L’Europa non crolla sotto le bombe. Si sta svuotando dall’interno
> L’Europa non sta crollando a causa di missili, invasioni o città ridotte in
> macerie. La frattura viene dall’interno. Ciò che sta accadendo è più lento e
> pericoloso di una guerra, e milioni di giovani europei se ne vanno perché non
> c’è futuro per loro dove sono nati. E mentre tutto questo accade, Bruxelles
> discute regolamenti che nessuno legge. L’emorragia non fa rumore, ma sta
> svuotando il cuore del continente.
Dietro questa migrazione silenziosa si cela un modello esausto. Le economie
europee sono cresciute senza condivisione, hanno incorporato senza inclusione,
hanno promesso sicurezza ma hanno consegnato precarietà. In Italia, Grecia e
Portogallo, intere generazioni vivono con salari insufficienti a sostenere una
vita dignitosa. In Francia, lo stato sociale è diventato un campo di battaglia.
In Germania, la prosperità non è più sufficiente a sostenere la propria
narrazione. Il continente sta invecchiando, diventando isolato e burocratico, e
il suo peggior nemico non è esterno; è la disillusione.
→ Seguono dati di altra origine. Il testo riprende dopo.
/-- A unit's record has become set: what depends on it follows (Table 20.4). -/
def Dev.recordIsSet (d : Dev) (p : Page) (u : Nat) : Dev :=
  let n := instOf p
  match kindOf p with
  | .ve => d.moveContexts n
  | .cp => d.rehomeOutputs n
  | .ep => d.lanesChanged n
  | .ds =>
    let due := ((d.ds n).queue ++ (d.ds n).running.map (·.job)).filter (fun j => j.item.isNone &&
      (match j.deadline with | some t => decide (d.timeNs < t) | none => true))
    let other := (List.range 8).find? (fun c => c != n && (d.hdr (pg (0x20 + c))).state.serves)
    (match other with
      | none => d.setDs n { d.ds n with queue := [], lanes := [] }
      | some c =>
        let d := due.foldl (fun d _ => d.subInflight p) (d.setDs n { d.ds n with queue := [], lanes := [] })
        due.foldl (fun d j => d.queueAudio c { j with parked := false }) d)
  | .mc =>
    let d := d.modGrp n (fun x => if x.retiring = some u then { x.modM u (fun y => { y with state := .retired }) with retiring := none } else x)
    d.serveHeld n
  | _ => d

/-- A unit's record has been stored clear: its count starts anew, and it returns (R471, R484). -/
def Dev.recordIsClear (d : Dev) (p : Page) (u : Nat) : Dev :=
  let d := d.modHdr p (fun h => { h with requal := h.requal &&& ~~~ BitVec.ofNat 32 (2 ^ u) })
  let d := d.clearCount p (if (kindOf p).retiresPage then 100 else u)
  if (kindOf p).retiresPage && (d.hdr p).state = .sitOut then
    d.modHdr p (fun h => { h with state := .off, inflight := 0, rst := false })
  else d

/-- What follows a committed record word, bit by bit. -/
def Dev.recordDone (d : Dev) (p : Page) (old new_ : Word) : Dev :=
  (List.range (recordBits (kindOf p))).foldl (fun d u =>
    if bit u new_ && !bit u old then d.recordIsSet p u
    else if bit u old && !bit u new_ then d.recordIsClear p u
    else d) d

/-- Write CC_CORE_RETIRE, held in the retirement area and not in a register word (R486). -/
def Dev.coreRecord (d : Dev) (u : Nat) (b : Bool) : Dev :=
  let v := if b then d.ps.coreRetired ||| BitVec.ofNat 8 (2 ^ u) else d.ps.coreRetired &&& ~~~ BitVec.ofNat 8 (2 ^ u)
  ({ d with ps := { d.ps with coreRetired := v } }.setRb Pg.cc Reg.CC_CORE_RETIRE u b).setRb Pg.cc Reg.CC_CORE_RETIRE (8 + u) !b

/-- REQUALIFY_DONE: passed, the record is stored with the bit clear; failed, the bit stays and the retiring source is
detected at PERMANENT (R484). -/
def Dev.requalEnd (d : Dev) (p : Page) (u : Nat) (pass : Bool) : Dev :=
  if !(d.hdr p).requal.getLsbD u then d
  else if !pass then
    (d.modHdr p (fun h => { h with requal := h.requal &&& ~~~ BitVec.ofNat 32 (2 ^ u) })).detectAt p (retiringSource (kindOf p)) (some u)
      false .permanent
  else if kindOf p = .cc then (d.coreRecord u false).recordIsClear p u
  else match recordOff (kindOf p) with
    | none => d
    | some off => d.queueRecord p (putFld u u 0 (d.reg p off))
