/-! ## Time, radios and the air (chapters 15 to 17) -/

/-- R337 to R341, R343, R347, R349 to R352, R357, R359, R360, R362, R482: the time unit. An edge adds the increment and at most the slew
rate's part of the rest, and a new rate moves no presented time; an increment within 1/1,000 of nominal and a rate in range wait for
an edge; an adjustment steps, slews or is refused; a tick is issued at its nominal time; the servo's states follow Table
15.3; and the loss of the reference stops the counter and rests the memory. -/
def Obligations.TimeKeeps : Prop :=
  (∀ (s : State) (inc : Nat) (part : Int), s.dev.tu.refPresent = true → s.dev.tu.pendRate = none → s.dev.tu.pendStep = none →
    inc = s.dev.tu.pendInc.getD s.dev.tu.inc →
    part = max (-((inc * s.dev.rf Pg.tu Reg.TU_STEP_CTRL 14 8 / 1000000 : Nat) : Int))
      (min ((inc * s.dev.rf Pg.tu Reg.TU_STEP_CTRL 14 8 / 1000000 : Nat) : Int) s.dev.tu.rem) →
    ∃ t, exec .refInEdge s = .next t ∧ t.dev.tu.raw = s.dev.tu.raw + inc ∧ t.dev.tu.inc = inc ∧ t.dev.tu.pendInc = none ∧
      t.dev.tu.offset = s.dev.tu.offset + part ∧ t.dev.tu.rem = s.dev.tu.rem - part ∧ t.dev.tu.rate = s.dev.tu.rate ∧
      t.dev.pages = s.dev.pages ∧ t.dev.ram = s.dev.ram ∧ t.pending = s.pending) ∧
  (∀ (s : State) (rate : Int), s.dev.tu.refPresent = true → s.dev.tu.pendRate = some rate → s.dev.tu.pendStep = none → s.dev.tu.rem = 0 →
    s.dev.tu.pendInc = none → ∃ t, exec .refInEdge s = .next t ∧ t.dev.tu.rate = rate ∧ t.dev.tu.pendRate = none ∧
      t.dev.tu.presented = { s.dev.tu with raw := s.dev.tu.raw + s.dev.tu.inc }.presented) ∧
  (∀ (s : State) (step : Int), s.dev.tu.refPresent = true → s.dev.tu.pendRate = none → s.dev.tu.pendStep = some step → s.dev.tu.rem = 0 →
    ∃ t, exec .refInEdge s = .next t ∧ t.dev.tu.offset = s.dev.tu.offset + step * (2 ^ 32 : Nat) ∧ t.dev.tu.pendStep = none) ∧
  (∀ (s : State), s.dev.tu.refPresent = false → exec .refInEdge s = .next s) ∧
  (∀ (s : State) (v : Word) (x : Nat), x = fld 7 0 v * 2 ^ 32 + (s.dev.reg Pg.tu Reg.TU_INC_LO).toNat →
    (max x s.dev.tu.nominal - min x s.dev.tu.nominal) * 1000 ≤ s.dev.tu.nominal →
    ∃ t, exec (.tuIncWrite v) s = .next t ∧ t.dev.tu.pendInc = some x ∧ t.dev.reg Pg.tu Reg.TU_INC_HI = v &&& 0xFF ∧
      sameRegsBut s.dev t.dev Pg.tu Reg.TU_INC_HI ∧ t.dev.tu.inc = s.dev.tu.inc) ∧
  (∀ (s : State) (v : Word) (x : Nat), x = fld 7 0 v * 2 ^ 32 + (s.dev.reg Pg.tu Reg.TU_INC_LO).toNat →
    s.dev.tu.nominal < (max x s.dev.tu.nominal - min x s.dev.tu.nominal) * 1000 →
    ∃ t, exec (.tuIncWrite v) s = .next t ∧ t.dev.tu = s.dev.tu ∧ raised t.dev Pg.tu Evt.TU_RATE_REFUSED ∧ t.dev.pages.regs = s.dev.pages.regs) ∧
  (∀ (s : State) (host : Bool) (v : Word) (r : Int), r = signed 40 (fld 7 0 v * 2 ^ 32 + (s.dev.reg Pg.tu Reg.TU_RATE_LO).toNat) →
    host = decide (s.dev.rf Pg.tu Reg.TU_REF_SEL 5 4 = 0 ∨ s.dev.rf Pg.tu Reg.TU_REF_SEL 5 4 = 3) →
    ∃ t, exec (.tuRateWrite host v) s = .next t ∧
      (r.natAbs ≤ 140737488355 → t.dev.tu = { s.dev.tu with pendRate := some r } ∧
        (t.dev.reg Pg.tu Reg.TU_RATE_HI).toNat * 2 ^ 32 + (t.dev.reg Pg.tu Reg.TU_RATE_LO).toNat = unsigned 40 r) ∧
      (140737488355 < r.natAbs → t.dev.tu = s.dev.tu ∧ raised t.dev Pg.tu Evt.TU_RATE_REFUSED)) ∧
  (∀ (s : State) (host : Bool) (v : Word) (delta sum : Int),
    (host = true ∧ (s.dev.rf Pg.tu Reg.TU_REF_SEL 5 4 = 0 ∨ s.dev.rf Pg.tu Reg.TU_REF_SEL 5 4 = 3)) ∨
      (host = false ∧ (s.dev.rf Pg.tu Reg.TU_REF_SEL 5 4 = 1 ∨ s.dev.rf Pg.tu Reg.TU_REF_SEL 5 4 = 2)) →
    delta = signed 64 (v.toNat * 2 ^ 32 + (s.dev.reg Pg.tu Reg.TU_ADJ_LO).toNat) → sum = s.dev.tu.rem + delta * (2 ^ 32 : Nat) →
    ∃ t, exec (.tuAdjWrite host v) s = .next t ∧
      (s.dev.tu.armed = true → t.dev.tu.pendStep = some (s.dev.tu.pendStep.getD 0 + delta) ∧ t.dev.tu.armed = false ∧ t.dev.tu.rem = 0 ∧
        t.dev.tu.last = 1 ∧ raised t.dev Pg.tu Evt.TU_STEPPED) ∧
      (s.dev.tu.armed = false → sum.natAbs ≤ s.dev.rf Pg.tu Reg.TU_JUMP_LIMIT 23 0 * 2 ^ 32 →
        t.dev.tu = { s.dev.tu with rem := sum, last := 2 }) ∧
      (s.dev.tu.armed = false → s.dev.rf Pg.tu Reg.TU_JUMP_LIMIT 23 0 * 2 ^ 32 < sum.natAbs →
        t.dev.tu = { s.dev.tu with last := 3, refusals := (s.dev.tu.refusals + 1) % 65536 } ∧ raised t.dev Pg.tu Evt.TU_JUMP_REFUSED)) ∧
  (∀ (s : State), ∃ t u, exec .arm s = .next t ∧ exec .disarm s = .next u ∧ t.dev.tu = { s.dev.tu with armed := true } ∧
      u.dev.tu = { s.dev.tu with armed := false } ∧ t.dev.pages = s.dev.pages ∧ u.dev.pages = s.dev.pages) ∧
  (∀ (s : State) (g : Fin 32), s.dev.tb Pg.tu (2 * g.val) 0 0 = true → 0 < s.dev.tickPeriod g.val →
    (s.dev.tickNominal g.val (s.dev.tickNext g.val) : Int) ≤ s.dev.timeNs →
    ∃ t n, exec (.tick g) s = .next t ∧ s.dev.tickNext g.val ≤ n ∧ (s.dev.tickNominal g.val n : Int) ≤ s.dev.timeNs ∧
      s.dev.timeNs < (s.dev.tickNominal g.val (n + 1) : Int) ∧ Output.tick g.val n (s.dev.tickNominal g.val n) ∈ t.dev.out ∧
      t.dev.tickNext g.val = n + 1 ∧ (s.dev.tickNext g.val < n → raised t.dev Pg.tu Evt.TU_TICK_SKIP) ∧
      t.dev.tf Pg.tu (2 * g.val) 3 31 0 = (s.dev.tf Pg.tu (2 * g.val) 3 31 0 + 1) % 2 ^ 32) ∧
  (∀ (s : State) (offset : Option Int) (rate : Int), s.dev.rf Pg.tu Reg.TU_REF_SEL 5 4 = 0 ∨ s.dev.rf Pg.tu Reg.TU_REF_SEL 5 4 = 3 →
    exec (.servoUpdate offset rate) s = .next s) ∧
  (∀ (s : State) (o rate : Int), s.dev.rf Pg.tu Reg.TU_REF_SEL 5 4 = 1 ∨ s.dev.rf Pg.tu Reg.TU_REF_SEL 5 4 = 2 → s.dev.tu.armed = false →
    rate.natAbs ≤ 140737488355 → (s.dev.tu.rem + o * (2 ^ 32 : Nat)).natAbs ≤ s.dev.rf Pg.tu Reg.TU_JUMP_LIMIT 23 0 * 2 ^ 32 →
    ∃ t, exec (.servoUpdate (some o) rate) s = .next t ∧ t.dev.tu.rem = s.dev.tu.rem + o * (2 ^ 32 : Nat) ∧ t.dev.tu.pendRate = some rate ∧
      t.dev.tu.good = (if o.natAbs ≤ 100 then s.dev.tu.good + 1 else 0) ∧
      (o.natAbs ≤ 100 → 15 ≤ s.dev.tu.good → t.dev.tu.sync = 1 ∧ (s.dev.tu.sync ≠ 1 → raised t.dev Pg.tu Evt.TU_LOCKED))) ∧
  (∀ (s : State) (o rate : Int), s.dev.rf Pg.tu Reg.TU_REF_SEL 5 4 = 1 ∨ s.dev.rf Pg.tu Reg.TU_REF_SEL 5 4 = 2 → s.dev.tu.armed = false →
    s.dev.rf Pg.tu Reg.TU_JUMP_LIMIT 23 0 * 2 ^ 32 < (s.dev.tu.rem + o * (2 ^ 32 : Nat)).natAbs → s.dev.tu.sync = 1 →
    ∃ t, exec (.servoUpdate (some o) rate) s = .next t ∧ t.dev.tu.rem = s.dev.tu.rem ∧ t.dev.tu.sync = 2 ∧ t.dev.tu.good = 0 ∧
      raised t.dev Pg.tu Evt.TU_JUMP_REFUSED ∧ raised t.dev Pg.tu Evt.TU_HOLDOVER_ENTER) ∧
  (∀ (s : State), s.dev.tu.sync = 1 → ∃ t, exec .holdoverEnter s = .next t ∧ t.dev.tu.sync = 2 ∧ t.dev.tu.good = 0 ∧
      raised t.dev Pg.tu Evt.TU_HOLDOVER_ENTER ∧ t.dev.tu.raw = s.dev.tu.raw) ∧
  (∀ (s : State), s.dev.tu.sync ≠ 1 → exec .holdoverEnter s = .next s) ∧
  (∀ (s : State), s.dev.tu.sync = 2 →
    ((s.dev.rf Pg.tu Reg.TU_HOLDOVER_LIMIT 15 0 * 60000000000 : Nat) : Int) ≤ s.dev.timeNs - s.dev.tu.enteredAt →
    ∃ t, exec .holdoverExpired s = .next t ∧ t.dev.tu.sync = 0 ∧ raised t.dev Pg.tu Evt.TU_HOLDOVER_EXPIRED) ∧
  (∀ (s : State) (tj rate : Int) (valid : Bool) (age : Nat), s.dev.tu.sync = 1 →
    ∃ t, exec (.oscModelStore tj rate valid age) s = .next t ∧ t.dev.ps = { s.dev.ps with oscRate := rate, oscValid := valid, oscAge := age } ∧
      t.dev.rf Pg.tu Reg.TU_OSC_STAMP 15 0 = (s.dev.rf Pg.tu Reg.TU_OSC_STAMP 15 0 + 1) % 65536 ∧
      t.dev.rf Pg.tu Reg.TU_OSC_STAMP 23 16 = unsigned 8 tj ∧ t.dev.rf Pg.tu Reg.TU_OSC_STAMP 31 24 = (if valid then min age 255 else 0)) ∧
  (∀ (s : State) (tj rate : Int) (valid : Bool) (age : Nat), s.dev.tu.sync ≠ 1 → exec (.oscModelStore tj rate valid age) s = .next s) ∧
  (∀ (s : State), s.dev.rb Pg.tu Reg.TU_PPS_CFG 1 = true → (∀ p, s.dev.tu.ppsLast = some p → 500000000 ≤ (s.dev.timeNs - p).natAbs) →
    ∃ t, exec (.ppsInEdge (s.dev.rb Pg.tu Reg.TU_PPS_CFG 2)) s = .next t ∧ t.dev.tu.ppsLast = some s.dev.timeNs ∧
      t.dev.reg Pg.tu Reg.TU_PPS_IN_STAMP = BitVec.ofInt 32 (s.dev.timeNs - (s.dev.rf Pg.tu Reg.TU_CABLE_DELAY 19 0 : Int)) ∧
      sameRegsBut s.dev t.dev Pg.tu Reg.TU_PPS_IN_STAMP) ∧
  (∀ (s : State) (falling : Bool) (p : Int), s.dev.tu.ppsLast = some p → (s.dev.timeNs - p).natAbs < 500000000 →
    exec (.ppsInEdge falling) s = .next s) ∧
  (∀ (s : State), s.dev.rb Pg.tu Reg.TU_PPS_CFG 1 = true → s.dev.tu.ppsSilent = false →
    (∀ p, s.dev.tu.ppsLast = some p → 2500000000 ≤ s.dev.timeNs - p) →
    ∃ t, exec .ppsInMissing s = .next t ∧ t.dev.tu.ppsSilent = true ∧ raised t.dev Pg.tu Evt.TU_PPS_IN_MISSING ∧
      (s.dev.rf Pg.tu Reg.TU_REF_SEL 5 4 = 2 → s.dev.tu.sync = 1 → t.dev.tu.sync = 2)) ∧
  (∀ (s : State) (e : TxStamp) (es : List TxStamp) (q : Nat), q = s.dev.rf Pg.tu Reg.TU_TXTS_SEL 2 0 → s.dev.txts q = e :: es →
    e.id < 65536 → e.subport < 4 → e.subns < 256 → ∃ t, exec .txtsPop s = .next t ∧ t.dev.txts q = es ∧ t.dev.reg Pg.tu Reg.TU_TXTS_STAMP = word e.stamp ∧ bit 31 t.dev.readData = true ∧
      fld 15 0 t.dev.readData = e.id ∧ bit 30 t.dev.readData = s.dev.tu.txtsLost.getLsbD q ∧
      t.dev.tu.txtsLost.getLsbD q = false ∧ (∀ k, k ≠ q → t.dev.txts k = s.dev.txts k)) ∧
  (∀ (s : State), s.dev.txts (s.dev.rf Pg.tu Reg.TU_TXTS_SEL 2 0) = [] →
    ∃ t, exec .txtsPop s = .next t ∧ t.dev.readData = 0 ∧ t.dev.tu = s.dev.tu ∧ t.dev.pages = s.dev.pages) ∧
  (∀ (s : State), s.dev.tu.refPresent = true →
    ∃ t, exec .refLost s = .next t ∧ t.dev.tu.refPresent = false ∧ t.dev.tu.raw = s.dev.tu.raw ∧ raised t.dev Pg.tu Evt.TU_REF_LOST ∧
      bit Evt.TU_REF_LOST (t.dev.hdr Pg.tu).persists = true ∧ (s.dev.tu.sync = 1 → t.dev.tu.sync = 2) ∧
      (t.dev.hdr Pg.cv).refPresent = false ∧
      ∀ g m, g < 4 → m < 9 → ((s.dev.grp g).m m).state = .active → ((t.dev.grp g).m m).state = .selfRefresh) ∧
  (∀ (s : State) (elapsed : Nat), s.dev.tu.refPresent = false → s.dev.sys.refHold = false →
    ∃ t, exec (.refReturn elapsed) s = .next t ∧ t.dev.tu = { s.dev.tu with refPresent := true, raw := s.dev.tu.raw + elapsed } ∧
      bit Evt.TU_REF_LOST (t.dev.hdr Pg.tu).persists = false ∧ (t.dev.hdr Pg.cv).refPresent = true ∧
      (s.dev.fwRuns = true → (s.dev.hdr Pg.cv).state.serves = true → (t.dev.hdr Pg.cv).rst = true))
Questa disillusione sta rimodellando la politica europea. In Ungheria, Polonia,
Paesi Bassi e Francia, i partiti ultranazionalisti stanno crescendo nel vuoto
lasciato dalle socialdemocrazie. Al nord, Svezia e Finlandia si stanno
orientando verso la militarizzazione. Al sud, Spagna e Italia brancolano tra
stanchezza e rabbia. L’Europa non teme più il futuro, ma lo evita. Il continente
che un tempo dettava il corso del mondo ora si chiede come sopravvivere alla
propria disillusione. La frattura europea non sarà un’esplosione, ma una lenta
scomparsa demografica, morale e politica.
L’ESODO SILENZIOSO CHE L’EUROPA NASCONDE
Negli ultimi dodici anni l’Europa ha perso più di 8,3 milioni di giovani. Non si
tratta di una stima soggettiva, ma di dati ufficiali forniti da Eurostat e dalla
Banca Mondiale. La sola Romania ha visto emigrare 3,7 milioni di persone dal
2007, il più grande esodo civile dalla Seconda Guerra Mondiale. La Lettonia ha
perso il 25% della sua popolazione tra il 2000 e il 2023. La Bulgaria ha perso
più di 2 milioni di abitanti in trent’anni e non ci sono stati bombardamenti.
C’è un’evacuazione economica al rallentatore.
Nel 2023, oltre 400.000 spagnoli sotto i 35 anni vivevano fuori dalla Spagna. Il
Portogallo ha il 10% della sua popolazione totale che vive all’estero. L’Italia
registra oltre 1.200.000 emigranti qualificati dal 2008, per lo più medici,
ingegneri e personale sanitario. L’Europa non sta perdendo turisti. Sta perdendo
coloro che sostengono il suo domani.
La cosa più rivelatrice è che non fuggono dalla Russia o dalle guerre, fuggono
dal costo degli alloggi, dai salari stagnanti, dal lavoro precario e da un
sistema in cui l’energia e la tecnologia costano più che in qualsiasi altra area
del pianeta. Mentre Bruxelles gioca a regolamentare il futuro, il futuro sta
uscendo dalla porta.
I 13 PAESI CHE STANNO GIÀ RETROCEDENDO
Nell’Europa orientale, la fuga umana ha le dimensioni di un’intera economia. La
Romania ha perso quasi il 20% della sua popolazione e oltre 60 miliardi di
dollari in talento produttivo accumulato dal 2007.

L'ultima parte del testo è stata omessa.